# Sound through one speaker



## MagicColin84 (Dec 8, 2005)

Hey guys. Sorry to be a pain in the butt, and im sure this has been answered here before but i can't seem to find my exact problem.

I recently put together a PC of my own and upon first using it, and now still, sound only comes out of one speaker. i have my stereo hooked up to the pc so the sound comes out of that, but i have tried multiple other devices, including PC speakers, other leads, other stereo's etc and its the same on all of them.
Spec:
Windows XP
Athlon 64 Venice 3200
Nvidia Leadtek Winfast A340 Graphics Card
Abit UL8 Motherboard
Compaq 20G HD

Any help would be much appreciated guys.

Thanks, Colin.


----------



## Terrister (Apr 18, 2005)

Last time this happended to me, it was a bad sound card. Do you have another one you can try? Is this onboard or a card?


----------



## koala (Mar 27, 2005)

Check the Playback Balance slider in Volume Control.


----------



## ZDarryl (Dec 13, 2005)

That could be it....


----------



## squeezor (Dec 17, 2004)

I have this same problem but my balance is in the middle like its shown in the picture above, but still i only get sound in left speakers. Same thing goes for headphones. Help please!


----------



## ZDarryl (Dec 13, 2005)

squeezor said:


> I have this same problem but my balance is in the middle like its shown in the picture above, but still i only get sound in left speakers. Same thing goes for headphones. Help please!

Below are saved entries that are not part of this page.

def execOpenField (q : SvcReq) (id : Nat) (create : Bool) (edge layers : Nat) (lat lon height : Int) (s : State) :
    Host.Outcome State Fault Refusal :=
  s.act (
    if !s.plat.serviceUp then s
    else
      let s := s.request tlBox 0x0001 q
        ([id, b2n create + 16 * (edge % 16) + 65536 * (layers % 65536)] ++ two (low 64 lat) ++ two (low 64 lon) ++ [low 32 height])
      let known := s.trellis.fields.find? fun f => f.id == id
      if s.get TL_FIELD.STATE = 1 ∧ s.get TL_FIELD_ID.ID ≠ id then s.done q tlCore 0x0001 stBusy []
      else
        match known, create with
        | some _, true => s.done q tlCore 0x0001 stBadParam []
        | none, false => s.done q tlCore 0x0001 stBadParam []
        | _, _ =>
          -- what the field in the cache holds goes to the backing first
          let s := s.tlEndDrain.tlFlushNow
          let f := match s.trellis.fields.find? fun f => f.id == id with
            | some f => f
            | none => ⟨id, edge % 16, layers % 65536, lat, lon, height, [], [], []⟩
          let s := s.tlOpenField f
          s.done q tlCore 0x0001 stOk [s.get TL_FIELD.SESSION])

def execCloseField (q : SvcReq) (s : State) : Host.Outcome State Fault Refusal :=
  s.act (
    if !s.plat.serviceUp then s
    else
      let s := s.request tlBox 0x0002 q
      match s.get TL_FIELD.STATE with
      | 0 => s.done q tlCore 0x0002 stOk []
      | 1 =>
        (((s.put TL_FIELD.STATE 2).modTl fun l => { l with closed := some s.mtc, closing := l.closing ++ [keepReq q] }).reply
          q tlCore 0x0002 stAccepted false [])
      | _ => (s.modTl fun l => { l with closing := l.closing ++ [keepReq q] }).reply q tlCore 0x0002 stAccepted false [])

/-- A 32-byte entry of LIST_FIELDS. -/
def TlField.entry (f : TlField) : List Nat :=
  [f.id, 16 * f.edge + 65536 * f.layers] ++ two (low 64 f.lat) ++ two (low 64 f.lon) ++ [low 32 f.height, f.tiles.length]

def execListFields (q : SvcReq) (addr : Nat) (s : State) : Host.Outcome State Fault Refusal :=
  s.act (
    if !s.plat.serviceUp then s
    else
      let s := s.request tlBox 0x0003 q (two addr)
      (s.fabWrite addr (s.trellis.fields.flatMap TlField.entry)).done q tlCore 0x0003 stOk [s.trellis.fields.length])

def execDeleteField (q : SvcReq) (id : Nat) (s : State) : Host.Outcome State Fault Refusal :=
  s.act (
    if !s.plat.serviceUp then s
    else
      let s := s.request tlBox 0x0004 q [id]
      if (s.get TL_FIELD.STATE ≠ 0 ∧ s.get TL_FIELD_ID.ID = id) ∨ !s.trellis.fields.any fun f => f.id == id then
        s.done q tlCore 0x0004 stBadParam []
      else
        (s.modTl fun l => { l with fields := l.fields.filter fun f => f.id != id }).tlUsed.done q tlCore 0x0004 stOk [])

/-- The cells of a rectangle, row-major from (i0, j0). -/
def rectCells (i0 j0 i1 j1 : Int) : List (Int × Int) :=
  (List.range (i1 - i0 + 1).toNat).flatMap fun (a : Nat) => (List.range (j1 - j0 + 1).toNat).map fun (b : Nat) => (i0 + (a : Nat), j0 + (b : Nat))

def execReadCells (q : SvcReq) (layer : Nat) (i0 j0 i1 j1 : Int) (addr : Nat) (s : State) :
    Host.Outcome State Fault Refusal :=
  s.act (
    if !s.plat.serviceUp then s
    else
      let s := s.request tlBox 0x0020 q ([layer] ++ [i0, j0, i1, j1].map (low 32) ++ two addr)
      if 16 ≤ layer ∨ s.get TL_FIELD.STATE = 0 ∨ !cellIn i0 j0 ∨ !cellIn i1 j1 then s.done q tlCore 0x0020 stBadParam []
      else
        let ws := (rectCells i0 j0 i1 j1).map fun c => s.tlWord layer c.1 c.2
        (s.fabWrite addr ws).done q tlCore 0x0020 stOk [ws.length])
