/-- 5 s after its first fragment an incomplete tile is discarded. -/
def execJfxTileReassemblyTimeout (sender tileSeq : Nat) (s : State) : Host.Outcome State Fault Refusal :=
  s.act (
    let gone := s.fleet.parts.filter fun p => p.sender == sender && decide (p.at_ + tileTicks ≤ s.mtc) && (match p.frags with
      | b :: _ => b.tileSeq == tileSeq
      | [] => true)
    (s.modFleet fun f => { f with parts := f.parts.filter fun p => !gone.contains p }).count SW_JFX1.TILE_DROP gone.length)

/-- Runs of equal cells. -/
def tileRuns : List (Nat × Nat) → List (Nat × Nat × Nat)
  | [] => []
  | c :: rest =>
    match tileRuns rest with
    | (n, o, a) :: more => if (o, a) = c then (n + 1, o, a) :: more else (0, c.1, c.2) :: (n, o, a) :: more
    | [] => [(0, c.1, c.2)]

/-- Pieces of at most `n` elements. -/
def chunks {α : Type} (n : Nat) : Nat → List α → List (List α)
  | 0, _ => []
  | fuel + 1, l => if l.isEmpty then [] else l.take n :: chunks n fuel (l.drop n)

/-- The TILE messages of one own tile (R296). -/
def State.offerTile (s : State) (t : Nat) : State :=
  match s.tlOpen with
  | none => s
  | some f =>
    let i : Int := (t / 256 % 256 : Nat) - 128
    let j : Int := (t % 256 : Nat) - 128
    let cells := (List.range 65536).map fun k =>
      let w := s.tlWord lyCover (i * 256 + (k / 256 : Nat)) (j * 256 + (k % 256 : Nat))
      (bits w 0 8, bits w 16 8)
    let s := s.modFleet fun l => { l with tileSeq := (l.tileSeq + 1) % 2 ^ 32 }
    let parts := chunks 289 65536 (tileRuns cells)
    parts.zipIdx.foldl (fun (u : State) (e : List (Nat × Nat × Nat) × Nat) =>
      u.jfxSend 0x20 allMembers false
        ([f.id] ++ two (low 64 f.lat) ++ two (low 64 f.lon) ++
          [f.edge, low 16 i + 2 ^ 16 * low 16 j, u.fleet.tileSeq, e.2 + 2 ^ 16 * parts.length] ++ e.1.map fun r => r.1 + 2 ^ 16 * r.2.1 + 2 ^ 24 * r.2.2)) s

/-- Changed own COVER tiles are offered, at most once per 10 s (R256). -/
def execCoverTileOffer (s : State) : Host.Outcome State Fault Refusal :=
  s.act (
    let soon := match s.trellis.offered with
      | some t => decide (s.mtc < t + 10 * secTicks)
      | none => false
    if !s.on TL_CTL.FLEET_EN || !s.fleet.on || s.trellis.cover.isEmpty || s.get TL_FIELD.STATE == 0 || soon then s
    else
      let tiles := s.trellis.cover
      let s := s.modTl fun l => { l with cover := [], offered := some s.mtc }
      tiles.foldl (fun (t : State) (k : Nat) => t.offerTile k) s)

/-! ### Corrections (R298) -/

/-- The whole RTCM 3 frames of a byte string; `fuel` bounds the scan. -/
def rtcmFrames : Nat → List Nat → List (List Nat)
  | 0, _ => []
  | n + 1, bs =>
    match bs with
    | 0xD3 :: hi :: lo :: rest =>
      let len := hi % 4 * 256 + lo
      if rest.length < len + 3 then rtcmFrames n (hi :: lo :: rest)
      else (0xD3 :: hi :: lo :: rest.take (len + 3)) :: rtcmFrames n (rest.drop (len + 3))
    | _ :: rest => rtcmFrames n rest
    | [] => []

/-- The CRC-24Q that a frame carries in its last three bytes. -/
def rtcmCrc (f : List Nat) : Nat := beNat (f.drop (f.length - 3))

/-- Frames of a source, without those seen within 2 s. -/
def State.rtcmNew (s : State) (src : Nat) (bs : List Nat) : List (List Nat) × State :=
  let live := s.fleet.seen.filter fun e => decide (s.mtc < e.2.2 + 2 * secTicks)
  let r := (rtcmFrames bs.length bs).foldl (fun (a : List (List Nat) × List (Nat × Nat × Nat)) f =>
    let c := rtcmCrc f
    if a.2.any fun e => e.1 == src && e.2.1 == c then a else (a.1 ++ [f], (src, c, s.mtc) :: a.2)) ([], live)
  (r.1, s.modFleet fun f => { f with seen := r.2 })

def execJfxRtcm (h : JfxHead) (src hop : Nat) (bytes : List Nat) (s : State) : Host.Outcome State Fault Refusal :=
  s.act (s.jfxOn h fun t =>
    let r := t.rtcmNew src bytes
    let t := r.1.foldl (fun (u : State) (f : List Nat) => u.rtcmFrom 1 f) r.2
    if t.fleet.relay && decide (hop < t.fleet.hopMax) && !r.1.isEmpty then
      t.jfxSend 0x40 allMembers false ([src, hop + 1] ++ r.1.flatten)
    else t)

/-- RTCM_IN; with RELAY_EN its corrections go on to the fleet with HOP = 1, under this module's member ID. -/
def execRtcmIn (q : SvcReq) (src addr len : Nat) (s : State) : Host.Outcome State Fault Refusal :=
  s.act (
    if !s.svcUp then s
    else
      let bytes := s.fabBytes addr len
      let s := s.rtcmIn q src addr len
      if rtcmInOk src len && s.fleet.on && s.fleet.relay then
        let r := s.rtcmNew s.memberId bytes
        if r.1.isEmpty then r.2 else r.2.jfxSend 0x40 allMembers false ([s.memberId, 1] ++ r.1.flatten)
      else s)

/-! ### Snapshots to the server (R298) -/

/-- Words of capture in one fragment of 1,100 bytes, and fragments in one window. -/
def fragWords : Nat := 275
def windowFrags : Nat := 32

/-- The fragments of a snapshot. -/
def SnapTx.count (x : SnapTx) : Nat := (x.words.length + fragWords - 1) / fragWords

/-- Send a window of fragments; its last SEQ is what the server acknowledges. -/
def State.snapSend (s : State) (x : SnapTx) : State :=
  match s.fleet.server with
  | none => s
  | some m =>
    let n := min windowFrags (x.count - x.window * windowFrags)
    let s := (List.range n).foldl (fun (t : State) (k : Nat) =>
      let i := x.window * windowFrags + k
      t.jfxSend 0x50 m (k + 1 == n) ([x.index, i, x.count] ++ (x.words.drop (i * fragWords)).take fragWords)) s
    s.modFleet fun f => { f with snap := some { x with seq := f.seq - 1 } }

/-- SNAP_DONE or SNAP_FAIL, with the capture index. -/
def State.snapEnd (s : State) (x : SnapTx) (code : Nat) : State :=
  (s.modFleet fun f => { f with snap := none }).jfxNotify [code, x.index]

/-- A capture handed to the fleet service starts its transfer, or fails for want of a server. -/
def State.snapStart (s : State) : State :=
  match s.pos.jfxSnap with
  | none => s
  | some ws =>
    if s.fleet.snap.isSome then s
    else
      let x : SnapTx := ⟨s.fleet.captures, ws, 0, 0, 0⟩
      let s := (s.modPos fun p => { p with jfxSnap := none }).modFleet fun f => { f with captures := f.captures + 1 }
      if s.fleet.on && s.fleet.server.isSome then s.snapSend x else s.snapEnd x 0x0086

/-- A capture ends; one with DEST = JFX goes to the server. -/
def execSnapCaptureDone (samples : List Nat) (s : State) : Host.Outcome State Fault Refusal := s.act (s.snapCaptured samples).snapStart

/-- An ACK: of a message that waits for one, or of a window of the snapshot. -/
def execJfxAck (h : JfxHead) (seq : Nat) (s : State) : Host.Outcome State Fault Refusal :=
  s.act (s.jfxOn h fun t =>
    let done := t.fleet.acks.filter fun e => e.1 == seq
    let t := t.modFleet fun f => { f with acks := f.acks.filter fun e => e.1 != seq }
    let t := done.foldl (fun (u : State) (e : Nat × SvcWait) => u.done e.2.req jfxCore 0x0020 stOk []) t
    match t.fleet.snap with
    | some x =>
      if x.seq = seq ∧ t.fleet.server = some h.sender then
        if x.count ≤ (x.window + 1) * windowFrags then (t.snapEnd x 0x0085).snapStart
        else t.snapSend { x with window := x.window + 1, tries := 0 }
      else t
    | none => t)

/-- A window stays without acknowledgement: sent again up to three times, then SNAP_FAIL. -/
def execJfxSnapWindowTimeout (s : State) : Host.Outcome State Fault Refusal :=
  s.act (
    match s.fleet.snap with
    | none => s
    | some x => if 3 ≤ x.tries then (s.snapEnd x 0x0086).snapStart else s.snapSend { x with tries := x.tries + 1 })

/-- SNAP and WATCH_POS are for servers: this module takes them as valid messages and no more. -/
def execJfxSnap (h : JfxHead) (s : State) : Host.Outcome State Fault Refusal := s.act (s.jfxOn h id)
def execJfxWatchPos (h : JfxHead) (s : State) : Host.Outcome State Fault Refusal := s.act (s.jfxOn h id)

/-! ### Timers (R291) -/

/-- Has a period passed since an instant, if there is one? -/
def since (t : Option Nat) (ticks mtc : Nat) : Bool :=
  match t with
  | some x => decide (x + ticks ≤ mtc)
  | none => true

/-- HELLO every HELLO_T. -/
def execJfxHelloTimer (s : State) : Host.Outcome State Fault Refusal :=
  s.act (
    if s.fleet.on && s.plat.serviceUp && since s.fleet.helloAt (s.fleet.helloT * secTicks) s.mtc then
      (s.modFleet fun f => { f with helloAt := some s.mtc }).jfxSend 0x01 allMembers false
        [s.fleetId, s.fleet.cls, if s.get TL_FIELD.STATE = 0 then 0 else s.get TL_FIELD_ID.ID]
    else s)

/-- STATE every 1 s: time, position, HU, heading, speed, FIX, field and fill; the fill has no source in the module. -/
def execJfxStateTimer (s : State) : Host.Outcome State Fault Refusal :=
  s.act (
    if s.fleet.on && s.plat.serviceUp && since s.fleet.stateAt secTicks s.mtc then
      let s := s.modFleet fun f => { f with stateAt := some s.mtc }
      let r := s.solRecs.head?
      let w := match s.pos.sol with
        | some cfg => s.fabWords (cfg.ring + 64 * (s.get GF_SOL.SEQ % 2 ^ cfg.log2n)) 16
        | none => []
      let g := fun (k : Nat) => (w[k]?).getD 0
      let speed := (r.map fun x => isqrt (x.vn * x.vn + x.ve * x.ve).toNat).getD 0
      s.jfxSend 0x10 allMembers false
        (two s.tuNow ++ [s.codeAt s.mtc, g 4, g 5, g 6, g 7, bits (g 9) 0 16, bits (g 11) 0 16, speed, bits (g 3) 0 3,
          s.get TL_FIELD_ID.ID, Config.unstated 9 [s.free]])
    else s)

/-! ### The service (R299) -/

def execJfxStart (q : SvcReq) (cls notify helloT ageT : Nat) (s : State) : Host.Outcome State Fault Refusal :=
  s.act (
    if !s.plat.serviceUp then s
    else
      let s := s.request jfxBox 0x0001 q [cls, notify, helloT, ageT]
      let tags := (s.tagWord 0x0020).isSome && (s.tagWord 0x0021).isSome && (s.tagWord 0x0022).isSome
      if !tags ∨ s.get SW_CFG.JFX_VID = 0 ∨ helloT = 0 ∨ 10 < helloT ∨ ageT < 3 ∨ 120 < ageT then
        s.done q jfxCore 0x0001 stBadParam []
      else
        (s.fresh.modFleet fun f =>
          { f with
            on := true, cls := cls, notify := notify % 64, helloT := helloT, ageT := ageT
            session := Config.random s.free % 2 ^ 32, seq := 0, helloAt := none, stateAt := none }).done q jfxCore 0x0001 stOk [])

/-- The service stops: dialogs end, no peer is ACTIVE. -/
def State.jfxHalt (s : State) : State :=
  (s.modFleet fun f =>
    { f with
      on := false, admits := [], dialogs := [], parts := [], snap := none, acks := []
      peers := f.peers.map fun p => { p with active := false } }).jfxShow

def execJfxStop (q : SvcReq) (s : State) : Host.Outcome State Fault Refusal :=
  s.act (
    if !s.plat.serviceUp then s
    else
      let s := s.request jfxBox 0x0002 q
      let s := if s.fleet.on then s.jfxSend 0x04 allMembers false [] else s
      s.jfxHalt.done q jfxCore 0x0002 stOk [])

def execPeerList (q : SvcReq) (addr : Nat) (s : State) : Host.Outcome State Fault Refusal :=
  s.act (
    if !s.plat.serviceUp then s
    else
      let s := s.request jfxBox 0x0010 q (two addr)
      let ws := s.fleet.peers.flatMap fun p =>
        (Config.listWords 2 [p.id, p.cls, p.field, b2n p.active, p.last] ++ List.replicate 8 0).take 8
      (s.fabWrite addr ws).done q jfxCore 0x0010 stOk [s.fleet.peers.length])

def execPeerBlock (q : SvcReq) (id : Nat) (block : Bool) (s : State) : Host.Outcome State Fault Refusal :=
  s.act (
    if !s.plat.serviceUp then s
    else
      let s := s.request jfxBox 0x0011 q [id, b2n block]
      let rest := s.fleet.blocked.filter fun x => x != id
      if block && decide (32 ≤ rest.length) then s.done q jfxCore 0x0011 stBadParam []
      else
        let s := s.modFleet fun f => { f with blocked := if block then id :: rest else rest }
        (if block then s.peerLeave id else s).done q jfxCore 0x0011 stOk [])

def execSendUser (q : SvcReq) (dest len addr : Nat) (ackreq : Bool) (s : State) : Host.Outcome State Fault Refusal :=
  s.act (
    if !s.plat.serviceUp then s
    else
      let s := s.request jfxBox 0x0020 q ([dest, len] ++ two addr)
      if !s.fleet.on ∨ 1192 < len then s.done q jfxCore 0x0020 stBadParam []
      else
        let seq := s.fleet.seq
        let s := s.jfxSend 0x60 dest ackreq (s.fabBytes addr len)
        if ackreq then (s.modFleet fun f => { f with acks := f.acks ++ [(seq, keepReq q)] }).reply q jfxCore 0x0020 stAccepted false []
        else s.done q jfxCore 0x0020 stOk [])

/-- An unload message from a program: opens its dialog if need be, BUSY when eight are open. -/
def State.unloadOut (s : State) (q : SvcReq) (op no : Nat) (f : State → State) : State :=
  if !s.plat.serviceUp then s
  else
    let s := s.request jfxBox op q [no]
    if !s.fleet.on then s.done q jfxCore op stBadParam []
    else if (s.dialog no).isNone && decide (8 ≤ s.fleet.dialogs.length) then s.done q jfxCore op stBusy []
    else (f s).done q jfxCore op stOk []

Is yours onboard sound or a sound card?


----------



## leroys1000 (Aug 16, 2005)

I am assuming you used an adapter to convert from mini plug to RCA.
Did you make sure the adapter is stereo?
If you haven't hooked up the front audio ports.
check the header on the mother board.
The jumpers need to be connected properly.
They should be marked something like,R_IN,R_OUT,L_IN,L_OUT.
The R_IN AND R_OUT need to be jumpered together,same with the left,
if you are not using front audio.
The jumpers might have been set incorrectly at the factory.


----------



## squeezor (Dec 17, 2004)

My sound card is onboard, its stuck in the motherboard. Its not separated.


----------